++++ EXERCISE DATA

/-- R98 on the machine: a tape of legal codes, translated to a printout and back by two launches on one instance, is the
tape again. -/
def Obligations.MachineRoundTrip : Prop :=
  ∀ (s : State) (x : List Byte), s.TablesIntact → s.phase ≠ .run → s.host.script = [] → (∀ b ∈ x, b < 32#8) →
    ∃ y t u, steps (x.length + 1) (s.startOperation 0b01#2 x) = .next t ∧ t.visibleResult = some (.ok y) ∧
      steps (y.length + 1) (t.startOperation 0b10#2 y) = .next u ∧ u.visibleResult = some (.ok x)

/-! ### The results of the two operations -/

/-- R82, R106 (D6, D21, D22): PRINTOUT faults exactly when a byte is 32 or more, and reports the one at the least position,
counted from 0. -/
def Obligations.FirstBadByteReported : Prop :=
  ∀ (fwd : Vector Byte 32) (inp : List Byte) (f : FaultRecord),
    printoutResult fwd inp = .fault f ↔
      ∃ p v, f = .invalidCode p v ∧ inp[p]? = some v ∧ 32#8 ≤ v ∧ ∀ j b, j < p → inp[j]? = some b → b < 32#8

/-- R83: an `Ok` output of PRINTOUT has the input's length and is its FWD image, position by position. -/
def Obligations.PrintoutLength : Prop :=
  ∀ (fwd : Vector Byte 32) (inp out : List Byte), printoutResult fwd inp = .ok out →
    out.length = inp.length ∧
    ∀ (i : Nat) (b : Byte), inp[i]? = some b → ∃ h : b.toNat < 32, out[i]? = some (fwd[b.toNat]'h)

/-- R84: every byte of a PRINTOUT output is one of the 32 printout characters, in 0x2F to 0x5A. -/
def Obligations.PrintoutAlphabet : Prop :=
  ∀ inp out : List Byte, printoutResult fwdContents inp = .ok out →
    ∀ c ∈ out, c ∈ fwdContents.toList ∧ 0x2F#8 ≤ c ∧ c ≤ 0x5A#8

/-- R94: the length of a MAKETAPE output is the number of mapped input bytes, so it is at most the input's, and equal
exactly when every input byte is one of the 32 characters. -/
def Obligations.MaketapeLength : Prop :=
  ∀ inp out : List Byte, maketapeResult invContents inp = .ok out →
    out.length = inp.countP (fun v => (tapeOfByte invContents v).isSome) ∧ out.length ≤ inp.length ∧
    (out.length = inp.length ↔ ∀ v ∈ inp, v ∈ fwdContents.toList)

/-- R95: every byte of a MAKETAPE output is below 32, with any INV contents. -/
def Obligations.MaketapeOutputRange : Prop :=
  ∀ (inv : Vector Byte 256) (inp out : List Byte), maketapeResult inv inp = .ok out → ∀ b ∈ out, b < 32#8

/-- R98: the round trip both ways. From legal codes it is the identity. From any text it removes exactly the bytes outside
the printout alphabet. -/
def Obligations.RoundTrip : Prop :=
  (∀ x : List Byte, (∀ b ∈ x, b < 32#8) →
    ∃ y, printoutResult fwdContents x = .ok y ∧ maketapeResult invContents y = .ok x) ∧
  ∀ z x : List Byte, maketapeResult invContents z = .ok x →
    printoutResult fwdContents x = .ok (z.filter fun v => fwdContents.toList.contains v)

/-- R50, R96: both operations act element by element, so an input may be processed in two parts: the parts' outputs are
joined in order, and a fault in the second part is reported at its position in the whole. -/
def Obligations.InputMayBeSplit : Prop :=
  ∀ (fwd : Vector Byte 32) (inv : Vector Byte 256) (xs ys : List Byte),
    maketapeResult inv (xs ++ ys) = .ok (xs.filterMap (tapeOfByte inv) ++ ys.filterMap (tapeOfByte inv)) ∧
    (∀ f, printoutResult fwd xs = .fault f → printoutResult fwd (xs ++ ys) = .fault f) ∧
    (∀ out out', printoutResult fwd xs = .ok out → printoutResult fwd ys = .ok out' →
      printoutResult fwd (xs ++ ys) = .ok (out ++ out')) ∧
    ∀ out p v, printoutResult fwd xs = .ok out → printoutResult fwd ys = .fault (.invalidCode p v) →
      printoutResult fwd (xs ++ ys) = .fault (.invalidCode (xs.length + p) v)

/-! ### The tables -/

/-- R24: FWD holds no character twice, and every entry is in 0x2F to 0x5A. -/
def Obligations.ForwardTableInjective : Prop :=
  ∀ s : State, s.TablesIntact →
    (∀ t u : TtyCode, s.fwdRead t = s.fwdRead u → t = u) ∧
    ∀ t : TtyCode, 0x2F#8 ≤ s.fwdRead t ∧ s.fwdRead t ≤ 0x5A#8

/-- R29: the tables are inverse to each other, both ways. -/
def Obligations.TablesAreInverse : Prop :=
  ∀ s : State, s.TablesIntact → ∀ (t : TtyCode) (v : Byte), s.invRead v = .valid t ↔ s.fwdRead t = v

/-- R28 (D3): the bytes INV does not map, range by range. -/
def Obligations.UnmappedBytes : Prop :=
  ∀ s : State, s.TablesIntact → ∀ v : Byte,
    s.invRead v = .invalid ↔
      v ≤ 0x2E#8 ∨ (0x30#8 ≤ v ∧ v ≤ 0x32#8) ∨ v = 0x36#8 ∨ v = 0x37#8 ∨ (0x3A#8 ≤ v ∧ v ≤ 0x40#8) ∨ 0x5B#8 ≤ v

/-! ### What the host sees, and several instances -/

/-- R35 (D8): the fields of the result interface, in every state of the invariant: which are present, and their legal
values. STATUS 3 is never given (R103). -/
def Obligations.ResultFields : Prop :=
  ∀ s : State, s.Inv →
    (s.busy = true ↔ s.phase = .run) ∧ (s.status.isSome = true ↔ s.phase = .done ∨ s.phase = .fault) ∧
    s.status ≠ some 3#2 ∧
    (s.outField.isSome = true ↔ s.status = some 0#2) ∧
    (s.errPos.isSome = true ↔ s.status = some 1#2) ∧ (s.errVal.isSome = true ↔ s.status = some 1#2) ∧
    (s.errCmd.isSome = true ↔ s.status = some 2#2) ∧
    (∀ p, s.errPos = some p → ∃ o, s.op = some o ∧ p < o.inp.length ∧ s.errVal = o.inp[p]?) ∧
    (∀ v, s.errVal = some v → 32#8 ≤ v) ∧ (∀ c, s.errCmd = some c → c = 0b00#2 ∨ c = 0b11#2)

/-- R113, R51 (D14): instances do not affect each other. R113 lets them operate at once: that they move one at a time, the
others at rest, is the model's own choice (log entry 10). In that form: a move of one instance leaves every other as it is,
and depends on that instance alone. -/
def Obligations.InstancesIndependent : Prop :=
  (∀ (sys sys' : System) (k j : Nat), sys.move k = .next sys' → j ≠ k → sys'.instances[j]? = sys.instances[j]?) ∧
  ∀ (sys₁ sys₂ sys' : System) (k : Nat), sys₁.instances[k]? = sys₂.instances[k]? → sys₁.move k = .next sys' →
    ∃ sys'', sys₂.move k = .next sys'' ∧ sys''.instances[k]? = sys'.instances[k]?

++++++++

* WHAT IS EXPECTED
Using the entries above, output exactly the lines between the line holding "def Obligations.MaketapeLength : Prop" and the line holding "(out.length = inp.length", end lines included, and nothing more.

* COMPLETED EXERCISE
def Obligations.MaketapeLength : Prop :=
  ∀ inp out : List Byte, maketapeResult invContents inp = .ok out →
    out.length = inp.countP (fun v => (tapeOfByte invContents v).isSome) ∧ out.length ≤ inp.length ∧
    (out.length = inp.length ↔ ∀ v ∈ inp, v ∈ fwdContents.toList)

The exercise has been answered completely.